How to combine features with different dimensions output using scikit-learn
Asked Answered
T

1

12

I am using scikit-learn with Pipeline and FeatureUnion to extract features from different inputs. Each sample (instance) in my dataset refers to documents with different lengths. My goal is to compute the top tfidf for each document independently, but I keep getting this error message:

ValueError: blocks[0,:] has incompatible row dimensions. Got blocks[0,1].shape[0] == 1, expected 2000.

2000 is the size of the training data. This is the main code:

book_summary= Pipeline([
   ('selector', ItemSelector(key='book')),
   ('tfidf', TfidfVectorizer(analyzer='word', ngram_range(1,3), min_df=1, lowercase=True, stop_words=my_stopword_list, sublinear_tf=True))
])

book_contents= Pipeline([('selector3', book_content_count())]) 

ppl = Pipeline([
    ('feats', FeatureUnion([
         ('book_summary', book_summary),
         ('book_contents', book_contents)])),
    ('clf', SVC(kernel='linear', class_weight='balanced') ) # classifier with cross fold 5
]) 

I wrote two classes to handle each pipeline function. My problem is with book_contents pipeline which is mainly dealing with each sample and return TFidf matrix for each book independently.

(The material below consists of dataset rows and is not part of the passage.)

-- ==== Sys2Proof/Machine/Flags.lean ====
section
/-! DEFINITION. The flags: the fields of STATUS (10_state.md R25), the bits of RESULT (R27) and the error codes
(60_exceptions.md R220). A flag is written by the rules named here and by no others (R43). -/

namespace Sys2Proof.Machine

/-- STATUS.BUSY: a command is accepted and not yet completed. -/
def State.busy (s : State) : Bool := s.status.getLsbD 0

/-- STATUS.DONE: the last accepted command has completed. -/
def State.done (s : State) : Bool := s.status.getLsbD 1

/-- STATUS.ERR: the last completed command completed with an error. -/
def State.err (s : State) : Bool := s.status.getLsbD 2

/-- STATUS.WIGN: a host write was ignored because BUSY was 1. -/
def State.wign (s : State) : Bool := s.status.getLsbD 3

/-- STATUS right after acceptance: BUSY = 1, DONE = ERR = WIGN = 0 (R40). -/
def statusAccepted : Byte := 0b00000001

/-- STATUS with `BUSY <- 0` and `DONE <- 1` (R41). -/
def statusCompleted (st : Byte) : Byte := (st &&& 0b11111110) ||| 0b00000010

/-- STATUS with `ERR <- 1` (60_exceptions.md R223). -/
def statusErr (st : Byte) : Byte := st ||| 0b00000100

/-- STATUS with `WIGN <- 1` (R42). -/
def statusWign (st : Byte) : Byte := st ||| 0b00001000

/-- The code of an error, as ERRCODE holds it (60_exceptions.md R220; 0 is NONE). -/
def CmdError.code : CmdError → Byte
  | .illegalCmd => 1
  | .validation => 2
  | .length => 3
  | .format => 4

/-- RESULT of VALIDATE: `zext_8(serial_valid()) << 5`, SER_OK at bit 5 (40_bcd.md R104). -/
def resultValidate (serOk : Bool) : Byte := bitByte serOk <<< 5

/-- RESULT of BCDUNPACK: `zext_8(bcd_ok) << 4`, BCD_OK at bit 4 (40_bcd.md R106). -/
def resultUnpack (bcdOk : Bool) : Byte := bitByte bcdOk <<< 4

/-- RESULT of DECODE's FORMAT branch: MODE_IL only, bit 0 (43_rom_image.md R186). -/
def resultFormat (il : Bool) : Byte := bitByte il

/-- RESULT of a DECODE that completes: MODE_IL, CSUM_OK, FOOTER_OK, VALID and BCD_OK, VALID being CSUM_OK AND FOOTER_OK
(43_rom_image.md R184, R186). -/
def resultDecode (il csumOk footerOk bcdOk : Bool) : Byte :=
  bitByte il ||| bitByte csumOk <<< 1 ||| bitByte footerOk <<< 2 ||| bitByte (csumOk && footerOk) <<< 3
    ||| bitByte bcdOk <<< 4

end Sys2Proof.Machine
end

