-- ==== Sys2Proof/Machine/Checksum.lean ====
section
/-! DEFINITION. The rotating-XOR-16 checksum (41_checksum.md) and the command CSUM. -/

namespace Sys2Proof.Machine

/-- One round on a word: XOR, then rotate left by one (R130). -/
def checksumRound (a w : Word) : Word := rotl16 (a ^^^ w)

/-- The rounds over a byte sequence from accumulator `a`, a little-endian word at a time (R130). A last odd byte, for
which the spec defines nothing, gives a free value (log entry 6). -/
def checksumFrom (a : Word) : List Byte → Word
  | lo :: hi :: rest => checksumFrom (checksumRound a (wordOf lo hi)) rest
  | [b] => Config.oddChecksum a b
  | [] => a

/-- `checksum(s)` (R130). -/
def checksum (bytes : List Byte) : Word := checksumFrom checksumInit bytes

/-- CSUM (R131). -/
def execCsum (s : State) : Outcome :=
  if s.inLen.toNat > bufBytes ∨ s.inLen.toNat % 2 ≠ 0 then .next (raiseCmdError .length s)
  else .next (completeCmd (setCsum (checksum (inputBytes s)) s))

end Sys2Proof.Machine
end

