-- ==== Sys2Proof/Laws/Codec.lean ====
section
/-! SUPPORT. The functions of the four units: each against the spec's own indexing of it (Safety.lean), and the small
laws the command proofs cite. -/

namespace Sys2Proof.Machine

/-! ## Bytes and words -/

theorem packByte_toNat (hi lo : Nibble) : (packByte hi lo).toNat = 16 * hi.toNat + lo.toNat := by
  revert hi lo; decide

theorem hiNibble_toNat (b : Byte) : (hiNibble b).toNat = b.toNat / 16 := by
  revert b; decide

theorem loNibble_toNat (b : Byte) : (loNibble b).toNat = b.toNat % 16 := by
  revert b; decide

theorem packByte_nibbles (b : Byte) : packByte (hiNibble b) (loNibble b) = b := by
  revert b; decide

theorem hiNibble_packByte (hi lo : Nibble) : hiNibble (packByte hi lo) = hi := by
  revert hi lo; decide

theorem loNibble_packByte (hi lo : Nibble) : loNibble (packByte hi lo) = lo := by
  revert hi lo; decide

theorem loByte_toNat (w : Word) : (loByte w).toNat = w.toNat % 256 := by
  simp [loByte, BitVec.extractLsb'_toNat]

theorem hiByte_toNat (w : Word) : (hiByte w).toNat = w.toNat / 256 := by
  have := w.isLt
  simp [hiByte, BitVec.extractLsb'_toNat, Nat.shiftRight_eq_div_pow]
  omega

theorem wordOf_toNat (lo hi : Byte) : (wordOf lo hi).toNat = lo.toNat + 256 * hi.toNat := by
  have hl := lo.isLt
  have hh := hi.isLt
  simp only [wordOf, BitVec.toNat_or, BitVec.toNat_shiftLeft, BitVec.truncate_eq_setWidth, BitVec.toNat_setWidth]
  rw [Nat.mod_eq_of_lt (show lo.toNat < 2 ^ 16 by omega), Nat.mod_eq_of_lt (show hi.toNat < 2 ^ 16 by omega),
    Nat.shiftLeft_eq, Nat.mod_eq_of_lt (show hi.toNat * 2 ^ 8 < 2 ^ 16 by omega), Nat.or_comm,
    show hi.toNat * 2 ^ 8 = 2 ^ 8 * hi.toNat by omega,
    ← Nat.two_pow_add_eq_or_of_lt (show lo.toNat < 2 ^ 8 by omega)]
  omega

theorem wordOf_bytes (w : Word) : wordOf (loByte w) (hiByte w) = w := by
  apply BitVec.eq_of_toNat_eq
  rw [wordOf_toNat, loByte_toNat, hiByte_toNat]
  omega

theorem loByte_wordOf (lo hi : Byte) : loByte (wordOf lo hi) = lo := by
  apply BitVec.eq_of_toNat_eq
  have := lo.isLt
  rw [loByte_toNat, wordOf_toNat]
  omega

theorem hiByte_wordOf (lo hi : Byte) : hiByte (wordOf lo hi) = hi := by
  apply BitVec.eq_of_toNat_eq
  have := lo.isLt
  rw [hiByte_toNat, wordOf_toNat]
  omega

theorem loByte_eq (w : Word) : loByte w = BitVec.ofNat 8 (w.toNat % 256) := by
  apply BitVec.eq_of_toNat_eq
  rw [loByte_toNat, BitVec.toNat_ofNat]
  omega

theorem hiByte_eq (w : Word) : hiByte w = BitVec.ofNat 8 (w.toNat / 256) := by
  apply BitVec.eq_of_toNat_eq
  have := w.isLt
  rw [hiByte_toNat, BitVec.toNat_ofNat]
  omega

/-! ## The operands -/

theorem regAt_serChar (s : State) (i : Nat) (h : i < 12) : regAt (0x10 + i) s = s.serChar[i].toNat :=
  congrArg BitVec.toNat (memRead_serChar s i h)
theorem regAt_digOut (s : State) (i : Nat) (h : i < 12) : regAt (0x20 + i) s = s.digOut[i].toNat :=
  congrArg BitVec.toNat (memRead_digOut s i h)
theorem regAt_inBuf (s : State) (i : Nat) (h : i < 64) : regAt (0x40 + i) s = s.inBuf[i].toNat :=
  congrArg BitVec.toNat (memRead_inBuf s i h)
theorem regAt_outBuf (s : State) (i : Nat) (h : i < 64) : regAt (0x80 + i) s = s.outBuf[i].toNat :=
  congrArg BitVec.toNat (memRead_outBuf s i h)
@[simp] theorem regAt_serLen (s : State) : regAt 0x04 s = s.serLen.toNat := rfl
@[simp] theorem regAt_inLen (s : State) : regAt 0x05 s = s.inLen.toNat := rfl
@[simp] theorem regAt_outLen (s : State) : regAt 0x06 s = s.outLen.toNat := rfl

/-- The input bytes of a length in the buffer are the bytes at their addresses. -/
theorem inputBytes_eq {s : State} (h : s.inLen.toNat ≤ 64) : inputBytes s = inputList s := by
  apply List.ext_getElem
  · simp [inputBytes, inputList, h]
  · intro i h1 h2
    simp only [inputList, List.length_map, List.length_range, regAt_inLen] at h2
    simp [inputBytes, inputList, memRead_inBuf s i (by omega)]

theorem inputBytes_length {s : State} (h : s.inLen.toNat ≤ 64) : (inputBytes s).length = s.inLen.toNat := by
  simp [inputBytes, h]

theorem inputList_length (s : State) : (inputList s).length = s.inLen.toNat := by simp [inputList]

theorem inputList_getD {s : State} {i : Nat} (h : i < s.inLen.toNat) :
    (inputList s).getD i 0 = memRead (addrAt 0x40 i) s := by
  simp [inputList, h]

/-! ## The serial -/

theorem serialValid_iff (s : State) : serialValid s = true ↔ SerialOk s := by
  have hl : serialValid s = true ↔ 1 ≤ s.serLen.toNat ∧ s.serLen.toNat ≤ 12 ∧ ∀ c ∈ serialChars s, isDigit c = true := by
    rw [serialValid, Bool.and_eq_true, decide_eq_true_iff, List.all_eq_true, and_assoc, serialDigits]
  rw [hl, SerialOk, regAt_serLen]
  refine and_congr_right fun _ => and_congr_right fun h2 => ⟨fun h i hi => ?_, fun h c hc => ?_⟩
  · rw [regAt_serChar s i (by omega)]
    have hm : s.serChar[i] ∈ serialChars s := by
      rw [serialChars, List.mem_iff_getElem]
      exact ⟨i, by simp; omega, by simp⟩
    simpa [isDigit] using h _ hm
  · obtain ⟨i, hi, rfl⟩ := List.mem_iff_getElem.1 hc
    simp only [serialChars, List.length_take, Vector.length_toList, lt_min_iff] at hi
    have := h i hi.1
    rw [regAt_serChar s i hi.2] at this
    simpa [isDigit, serialChars] using this

theorem serialValid_eq_false (s : State) : serialValid s = false ↔ ¬ SerialOk s := by
  rw [← serialValid_iff]; simp

theorem paddedDigits_length {s : State} (h : s.serLen.toNat ≤ 12) : (paddedDigits s).length = 12 := by
  simp [paddedDigits, serialDigits, serialChars]
  omega

theorem digitValue_toNat {c : Byte} (h : 0x30 ≤ c.toNat ∧ c.toNat ≤ 0x39) : (digitValue c).toNat = c.toNat - 0x30 := by
  simp only [digitValue, BitVec.toNat_ofNat]
  omega

theorem paddedDigits_getElem {s : State} (h : SerialOk s) (j : Nat) (hj : j < (paddedDigits s).length) :
    (paddedDigits s)[j].toNat = serialDigit s j := by
  obtain ⟨_, h12, hd⟩ := h
  rw [regAt_serLen] at h12 hd
  have hj' := paddedDigits_length h12
  simp only [paddedDigits] at hj hj' ⊢
  unfold serialDigit
  rw [regAt_serLen]
  split
  · rw [List.getElem_append_left (by simp [serialDigits]; omega)]
    simp
  · have hi := hd (j - (12 - s.serLen.toNat)) (by omega)
    rw [List.getElem_append_right (by simp [serialDigits]; omega)]
    rw [regAt_serChar s _ (by omega)] at hi ⊢
    simp only [List.getElem_map, serialChars, List.getElem_take, Vector.getElem_toList, List.length_replicate,
      serialDigits]
    exact digitValue_toNat hi

theorem serialDigit_le {s : State} (h : SerialOk s) (j : Nat) (hj : j < 12) : serialDigit s j ≤ 9 := by
  obtain ⟨h1, h12, hd⟩ := h
  unfold serialDigit
  split
  · omega
  · have := hd (j - (12 - regAt 0x04 s)) (by omega)
    omega

/-! ## The BCD unit -/

theorem packPairs_length (ds : List Nibble) : (packPairs ds).length = ds.length / 2 := by
  induction ds using packPairs.induct with
  | case1 hi lo rest ih => simp [packPairs, ih]; omega
  | case2 ds h =>
    match ds with
    | [] => rfl
    | [_] => simp [packPairs]
    | a :: b :: r => exact absurd rfl (h a b r)

theorem packPairs_getElem (ds : List Nibble) (i : Nat) (h : i < (packPairs ds).length) :
    (packPairs ds)[i] = packByte (ds[2 * i]'(by rw [packPairs_length] at h; omega))
      (ds[2 * i + 1]'(by rw [packPairs_length] at h; omega)) := by
  induction ds using packPairs.induct generalizing i with
  | case1 hi lo rest ih =>
    cases i with
    | zero => rfl
    | succ k =>
      simp only [packPairs, List.getElem_cons_succ, ih]
      rfl
  | case2 ds hds =>
    match ds with
    | [] => simp [packPairs] at h
    | [_] => simp [packPairs] at h
    | a :: b :: r => exact absurd rfl (hds a b r)

theorem packBlock_length (ds : List Nibble) : (packBlock ds).length = ds.length / 2 := by
  simp [packBlock, packPairs_length]

theorem blockDigits_length (b : List Byte) : (blockDigits b).length = 2 * b.length := by
  simp [blockDigits, List.length_flatMap]
  omega

/-- Packing in pairs inverts rendering each byte as two nibbles. -/
theorem packPairs_nibbles (b : List Byte) : packPairs (b.flatMap fun x => [hiNibble x, loNibble x]) = b := by
  induction b with
  | nil => rfl
  | cons x xs ih => simp [packPairs, packByte_nibbles, ih]

theorem packBlock_blockDigits (b : List Byte) : packBlock (blockDigits b) = b := by
  simp [packBlock, blockDigits, packPairs_nibbles]

/-- Rendering each byte as two nibbles inverts packing an even number of digits. -/
theorem nibbles_packPairs (ds : List Nibble) (h : ds.length % 2 = 0) :
    (packPairs ds).flatMap (fun x => [hiNibble x, loNibble x]) = ds := by
  induction ds using packPairs.induct with
  | case1 hi lo rest ih =>
    simp only [List.length_cons] at h
    simp [packPairs, hiNibble_packByte, loNibble_packByte, ih (by omega)]
  | case2 ds hds =>
    match ds with
    | [] => rfl
    | [_] => simp at h
    | a :: b :: r => exact absurd rfl (hds a b r)

theorem blockDigits_packBlock (ds : List Nibble) (h : ds.length % 2 = 0) : blockDigits (packBlock ds) = ds := by
  simp [packBlock, blockDigits, nibbles_packPairs ds h]

theorem bcdBlock_length {s : State} (h : SerialOk s) : (bcdBlock s).length = 6 := by
  simp [bcdBlock, packBlock_length, paddedDigits_length h.2.1]

/-- The BCD Block of a valid serial is the one its digits give (40_bcd.md R102). -/
theorem bcdBlock_eq {s : State} (h : SerialOk s) : bcdBlock s = (List.range 6).map (serialBlockByte s) := by
  apply List.ext_getElem
  · simp [bcdBlock_length h]
  · intro k h1 h2
    have hl := paddedDigits_length h.2.1
    have hk : k < 6 := by simpa using h2
    apply BitVec.eq_of_toNat_eq
    simp only [bcdBlock, packBlock, List.getElem_reverse, packPairs_getElem, packByte_toNat, paddedDigits_getElem h,
      packPairs_length, hl, List.getElem_map, List.getElem_range, serialBlockByte, BitVec.toNat_ofNat]
    have e1 := serialDigit_le h (2 * (5 - k)) (by omega)
    have e2 := serialDigit_le h (2 * (5 - k) + 1) (by omega)
    rw [show 12 / 2 - 1 - k = 5 - k by omega]
    omega

theorem digits_bcdBlock {s : State} (h : SerialOk s) : blockDigits (bcdBlock s) = paddedDigits s :=
  blockDigits_packBlock _ (by simp [paddedDigits_length h.2.1])

theorem digitsOk_iff (ds : List Nibble) : digitsOk ds = true ↔ ∀ i, (h : i < ds.length) → ds[i].toNat ≤ 9 := by
  simp only [digitsOk, List.all_eq_true, decide_eq_true_eq]
  constructor
  · intro h i hi
    exact h _ (List.getElem_mem hi)
  · intro h d hd
    obtain ⟨i, hi, rfl⟩ := List.mem_iff_getElem.1 hd
    exact h i hi

theorem digitsOk_bcdBlock {s : State} (h : SerialOk s) : digitsOk (blockDigits (bcdBlock s)) = true := by
  rw [digits_bcdBlock h, digitsOk_iff]
  intro i hi
  rw [paddedDigits_getElem h i hi]
  exact serialDigit_le h i (by rwa [paddedDigits_length h.2.1] at hi)

/-- The digits of a block: two to a byte, the last byte first (40_bcd.md R103). -/
theorem blockDigits_getElem (b : List Byte) (j : Nat) (hj : j < b.length) :
    (blockDigits b)[2 * j]'(by rw [blockDigits_length]; omega) = hiNibble b[b.length - 1 - j] ∧
    (blockDigits b)[2 * j + 1]'(by rw [blockDigits_length]; omega) = loNibble b[b.length - 1 - j] := by
  have key : ∀ (l : List Byte) (j : Nat) (h : j < l.length),
      (l.flatMap fun x => [hiNibble x, loNibble x])[2 * j]? = some (hiNibble l[j]) ∧
      (l.flatMap fun x => [hiNibble x, loNibble x])[2 * j + 1]? = some (loNibble l[j]) := by
    intro l
    induction l with
    | nil => intro j h; simp at h
    | cons x xs ih =>
      intro j h
      cases j with
      | zero => simp
      | succ k =>
        simp only [List.length_cons] at h
        simpa [Nat.mul_add] using ih k (by omega)
  obtain ⟨h0, h1⟩ := key b.reverse j (by simpa using hj)
  simp only [List.getElem_reverse] at h0 h1
  exact ⟨(List.getElem?_eq_some_iff.1 h0).2, (List.getElem?_eq_some_iff.1 h1).2⟩

end Sys2Proof.Machine
end

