/-- 95 S7: one bit of the stored checksum flipped. -/
theorem test_decode_tampered : after .decode (inputState (s5Image.set 6 0xE3)) 0x03 = some 0x14 ∧
    bytesAfter .decode (inputState (s5Image.set 6 0xE3)) 0x08 4 = [0xE2, 0x02, 0xE3, 0x02] := by decide

/-- 95 S9: 64 zero bytes; and 32 of them, which give FORMAT. -/
theorem test_decode_zeros : after .decode (inputState (List.replicate 64 0)) 0x03 = some 0x11 ∧
    bytesAfter .decode (inputState (List.replicate 32 0)) 0x02 2 = [4, 0x01] := by decide

/-! ## The bus, the engine and the host -/

/-- 20_memory.md R62 and 10_state.md R33: a write to the reserved address 0x07 changes nothing while idle. -/
theorem test_write_reserved : memWrite 0x07 0xFF five = five := by decide

/-- 10_state.md R42: a write while BUSY = 1 is lost and sets WIGN. -/
theorem test_write_busy : regAt 0x01 (memWrite 0x04 0x05 (busyState 0x01)) = 0x09 ∧
    regAt 0x04 (memWrite 0x04 0x05 (busyState 0x01)) = 0 := by decide

/-- 30_encoding.md R83: an illegal byte is stored, and its completion step raises ILLEGAL_CMD. -/
theorem test_illegal_command : (match engineStep (busyState 0x17) with
    | .next t => [regAt 0x00 t, regAt 0x01 t, regAt 0x02 t]
    | _ => []) = [0x17, 0x06, 0x01] := by decide

/-- 70_reset_and_hazards.md R252: reset abandons the command in flight. -/
theorem test_reset_cycle :
    busCycle { rst := true, we := true, re := false, addr := 0, wdata := 1 } (busyState 0x01) = State.reset := by decide

/-- The placed command is the one the next step runs, at reset (70_reset_and_hazards.md R254: VALIDATION). -/
theorem test_withFetchWord : (match step (State.reset.withFetchWord 8 0x87) with
    | .next t => [regAt 0x00 t, regAt 0x01 t, regAt 0x02 t]
    | _ => []) = [0x87, 0x06, 0x02] := by decide

/-- 30_encoding.md R89: the expansion of `wrser "42"` and of `run ENCODE emu` on the line after it. -/
theorem test_expand : expandProgram [.wrser [4, 2], .run .encodeEmu] =
    [.wr (.reg .serLen) (.num 2), .wr (.add (.reg .serChar) (.num 0)) (.num 0x34),
      .wr (.add (.reg .serChar) (.num 1)) (.num 0x32), .wr (.reg .cmd) (.num 0x87), .label (.fresh 1),
      .rd (.reg .status) varSt, .ifGoto (.test (.var varSt) (.num 1)) (.fresh 1)] := by decide

/-- 00_scope.md R11: the operators, on numbers worked out by hand. -/
theorem test_operators :
    evalExpr [] (.rotl16 (.num 0x8001)) = 0x0003 ∧ evalExpr [] (.ceilHalf (.num 5)) = 3 ∧
    evalExpr [] (.pow (.num 2) (.num 10)) = 1024 ∧ evalExpr [] (.div (.num 7) (.num 2)) = 3 ∧
    evalExpr [] (.mod (.num 7) (.num 2)) = 1 ∧ evalExpr [] (.sub (.num 7) (.num 2)) = 5 := by decide

/-! ## Witnesses: for every obligation with hypotheses, a concrete case that meets them -/

/-- Serial "123456789012", as long as a serial can be. -/
def twelve : State :=
  serialState 12 [0x31, 0x32, 0x33, 0x34, 0x35, 0x36, 0x37, 0x38, 0x39, 0x30, 0x31, 0x32]

theorem five_serialOk : SerialOk five := (serialValid_iff _).1 (by decide)

theorem twelve_serialOk : SerialOk twelve := (serialValid_iff _).1 (by decide)

theorem notDigits_not_serialOk : ¬ SerialOk notDigits := (serialValid_eq_false _).1 (by decide)

theorem thirteen_not_serialOk : ¬ SerialOk (serialState 13 (List.replicate 12 0x30)) :=
  (serialValid_eq_false _).1 (by decide)

theorem empty_not_serialOk : ¬ SerialOk State.reset := (serialValid_eq_false _).1 (by decide)

/-- EveryRegisterIsReadAtItsAddress: the last index of each array. -/
theorem witness_register_bounds : (11 : Nat) < 12 ∧ (7 : Nat) < 8 ∧ (63 : Nat) < 64 := by decide

/-- ReservedAddressesReadZeroIgnoreWrites and ReadsReturnTheByteChangeNothing: the first and the last reserved address,
idle and busy. -/
theorem witness_reserved : (ReservedRegs (0x07 : Byte).toNat ∧ State.reset.busy = false) ∧
    ReservedRegs (0xFF : Byte).toNat ∧ (busyState 0x01).busy = true := by
  unfold ReservedRegs; decide

/-- HostWriteEffects: a busy state; CMD; the first and the last input register; a read-only one. -/
theorem witness_write_busy : (busyState 0x01).busy = true := by decide

theorem witness_write_cmd : State.reset.busy = false ∧ (0x00 : Byte) = 0x00 := by decide

theorem witness_write_input : State.reset.busy = false ∧ InputRegs (0x04 : Byte).toNat ∧
    InputRegs (0x1B : Byte).toNat ∧ InputRegs (0x7F : Byte).toNat := by unfold InputRegs; decide

theorem witness_write_other : State.reset.busy = false ∧ ((0x01 : Byte) ≠ 0x00 ∧ ¬ InputRegs (0x01 : Byte).toNat) ∧
    (0x80 : Byte) ≠ 0x00 ∧ ¬ InputRegs (0x80 : Byte).toNat := by unfold InputRegs; decide

/-- WindowReachesEachRegisterOnce: the first address above the window. -/
theorem witness_window : Config.codecBase + 256 < Config.codecBase ∨ Config.codecBase + 256 ≤ Config.codecBase + 256 :=
  .inr le_rfl

/-- DecodeIsTheInverseOfEncode: both sides of the equivalence occur. -/
theorem witness_decode_encode : decodeByte 0x87 = .ok .encodeEmu ∧ (0x87 : Byte) = encode .encodeEmu := by decide

/-- IllegalBytesAcceptedThenIllegalCmd: the bytes beside the legal ones, idle and busy. -/
theorem witness_illegal : (0x09 : Byte).toNat ∉ [0x01, 0x02, 0x03, 0x04, 0x05, 0x06, 0x07, 0x87, 0x08] ∧
    (0x00 : Byte).toNat ∉ [0x01, 0x02, 0x03, 0x04, 0x05, 0x06, 0x07, 0x87, 0x08] ∧ State.reset.busy = false ∧
    (busyState 0x09).busy = true ∧ memRead 0x00 (busyState 0x09) = 0x09 := by decide

/-- StepRunsTheDecodedCommand: nothing scheduled, and the engine scheduled. -/
theorem witness_step_unscheduled : (busyState 0x01).busy = true ∧
    decodeByte (busyState 0x01).cmd = .ok .validate ∧ (busyState 0x01).turns = [] := by decide

theorem witness_step_scheduled : ({ busyState 0x08 with turns := [.engine, .host] } : State).busy = true ∧
    decodeByte ({ busyState 0x08 with turns := [.engine, .host] } : State).cmd = .ok .decode ∧
    ({ busyState 0x08 with turns := [.engine, .host] } : State).turns = .engine :: [.host] := by decide

/-- EveryCommandCompletesKeepingInputs: an input register. -/
theorem witness_completes : InputRegs (0x40 : Byte).toNat := by unfold InputRegs; decide

/-- Serial "5" beside other results and an unread character, read by every command as `five` is. -/
def fiveAgain : State := { five with result := 0x3F, errcode := 3, serChar := fillBytes 12 [0x35, 0x41], csumHi := 9 }

/-- ResultsDependOnInputsOnly. -/
theorem witness_depends : ∃ t t', (∀ a : Byte, ReadRegs five a.toNat → memRead a fiveAgain = memRead a five) ∧
    five.err = false ∧ fiveAgain.err = false ∧ exec .encodePlain five = .next t ∧
    exec .encodePlain fiveAgain = .next t' :=
  ⟨_, _, by unfold ReadRegs; decide, by decide, by decide, rfl, rfl⟩

/-- ReissueGivesTheSameResults. -/
theorem witness_reissue : ∃ t u, (acceptCommand 0x02 five).err = false ∧ (acceptCommand 0x02 five).errcode = 0 ∧
    memRead 0x00 (acceptCommand 0x02 five) = encode .bcdpack ∧ exec .bcdpack (acceptCommand 0x02 five) = .next t ∧
    exec .bcdpack (acceptCommand (encode .bcdpack) t) = .next u :=
  ⟨_, _, by decide, by decide, by decide, rfl, rfl⟩

/-- ValidateWritesTheVerdict, BcdpackWritesTheBlock, BlockIsTheSerialNumberInPairs, EncodeWritesTheImage: the shortest
and the longest valid serial, and invalid ones of length 0, 3 and 13. -/
theorem witness_serials : (SerialOk five ∧ SerialOk twelve) ∧
    ¬ SerialOk notDigits ∧ ¬ SerialOk State.reset ∧ ¬ SerialOk (serialState 13 (List.replicate 12 0x30)) :=
  ⟨⟨five_serialOk, twelve_serialOk⟩, notDigits_not_serialOk, empty_not_serialOk, thirteen_not_serialOk⟩

/-- BcdunpackWritesTheDigits: length 6, and 5 and 7. -/
theorem witness_bcdunpack : regAt 0x05 (inputState (List.replicate 6 0x99)) = 6 ∧
    regAt 0x05 (inputState (List.replicate 5 0)) ≠ 6 ∧ regAt 0x05 (inputState (List.replicate 7 0)) ≠ 6 := by decide

/-- BcdunpackWritesTheDigits: twelve decimal digits after it, and twelve nibbles that are not. -/
theorem witness_bcdunpack_digits :
    (∃ t, exec .bcdunpack (inputState (List.replicate 6 0x99)) = .next t ∧ ∀ i, i < 12 → regAt (0x20 + i) t ≤ 9) ∧
    ∃ t, exec .bcdunpack (inputState (List.replicate 6 0x9A)) = .next t ∧ ¬ ∀ i, i < 12 → regAt (0x20 + i) t ≤ 9 :=
  ⟨⟨_, rfl, by decide⟩, _, rfl, by decide⟩

/-- UnpackInvertsPack. -/
theorem witness_unpack : SerialOk five ∧ ([0x12, 0x90, 0x78, 0x56, 0x34, 0x12] : List Byte).length = 6 ∧
    digitsOk (blockDigits [0x12, 0x90, 0x78, 0x56, 0x34, 0x12]) = true := ⟨five_serialOk, by decide⟩

/-- CsumWritesTheChecksum: the empty and the largest input; one byte, and 65 and 66. -/
theorem witness_csum : (regAt 0x05 State.reset ≤ 64 ∧ regAt 0x05 State.reset % 2 = 0) ∧
    (regAt 0x05 (inputState (List.replicate 64 1)) ≤ 64 ∧ regAt 0x05 (inputState (List.replicate 64 1)) % 2 = 0) ∧
    regAt 0x05 (inputState [0]) % 2 ≠ 0 ∧ 64 < regAt 0x05 (inputState (List.replicate 66 1)) := by decide
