-- ==== Sys2Proof/Machine/Control.lean ====
section
/-! DEFINITION. The control commands (40_control.md): NOP and CLEAR. An ILLEGAL word is no command; the step takes it by `State.completeIllegal`. -/

namespace Sys2Proof.Machine

/-- NOP, 40_control.md R110. -/
def execNop (s : State) : Host.Outcome State Fault Refusal :=
  .next (s.complete (success s.eng 0#32 0#32))

/-- CLEAR, 40_control.md R111. -/
def execClear (s : State) : Host.Outcome State Fault Refusal :=
  .next (s.complete (success s.eng.cleared 0#32 0#32))

end Sys2Proof.Machine
end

class book_content_count(): 
  def count_contents2(self, bookid):
        book = open('C:/TheCorpus/'+str(int(bookid))+'_book.csv', 'r')       
        book_data = pd.read_csv(book, header=0, delimiter=',', encoding='latin1',error_bad_lines=False,dtype=str)
                      corpus=(str([user_data['text']]).strip('[]')) 
        return corpus

    def transform(self, data_dict, y=None):
        data_dict['bookid'] #from here take the name 
        text=data_dict['bookid'].apply(self.count_contents2)
        vec_pipe= Pipeline([('vec', TfidfVectorizer(min_df = 1,lowercase = False, ngram_range = (1,1), use_idf = True, stop_words='english'))])
        Xtr = vec_pipe.fit_transform(text)
        return Xtr

    def fit(self, x, y=None):
        return self

Sample of data (example):

title                         Summary                          bookid
The beauty and the beast      is a traditional fairy tale...    10
ocean at the end of the lane  is a 2013 novel by British        11

Then each id will refer to a text file with the actual contents of these books

I have tried toarray and reshape functions but with no luck. Any idea how to solve this issue. Thanks

Tonietonight answered 20/5, 2018 at 12:4 Comment(11)
Can you please provide some sample data?Backstroke
I've added an example of the dataTonietonight
Ideally, you would provide a minimal working example that reproduces your error. Currently you refer to book_content_count(), which I cannot identify from your code.Kazim
This cannot be done inside a FeatureUnion. It uses numpy.hstack internally, which require number of rows to be equal for all parts. The first part here 'book_summary' will work on whole training data and return a matrix of 2000 rows. But your second part 'book_contents' will return only a single row. How will you combine such data ?Backstroke
Now if you can first calculate the individual tfidf of each book and then combine them into 2000 rows, and then send to FeatureUnion, it will work. But then each tfidf matrix will have different columns (feature words detected by the Vectorizer) depending on the book contents, how will you stack them then?Backstroke
@VivekKumar thats right! by limiting the top features number to let say 10 features per book contents. my main issue is with combining such matrices. how to do so?Tonietonight
But then again. Lets say the first book has top features "this", "that", "something", "random" etc, but the other book has top features "other", "random", "this", "only", then what to do? I mean the top 10 features of one book may not be the same as top 10 of other books. Then combining them will not make any sense.;Backstroke
@DavidDale Book_content_count() is the class for transforming and fitting book contentsTonietonight
@VivekKumar the main purpose of this is to get the value of TFIDF for each book independently. I know it is going to produce a sparse matrix for each book.Tonietonight
Let us continue this discussion in chat.Backstroke
Just curios, had you managed to find a solution? Note that "tfidf for each document independently" is an equivalent to countvectorizer.Buddha
R
1

You can use Neuraxle's Feature Union with a custom joiner that you would need to code yourself. The joiner is a class passed to Neuraxle's FeatureUnion to merge results together in the way you expected.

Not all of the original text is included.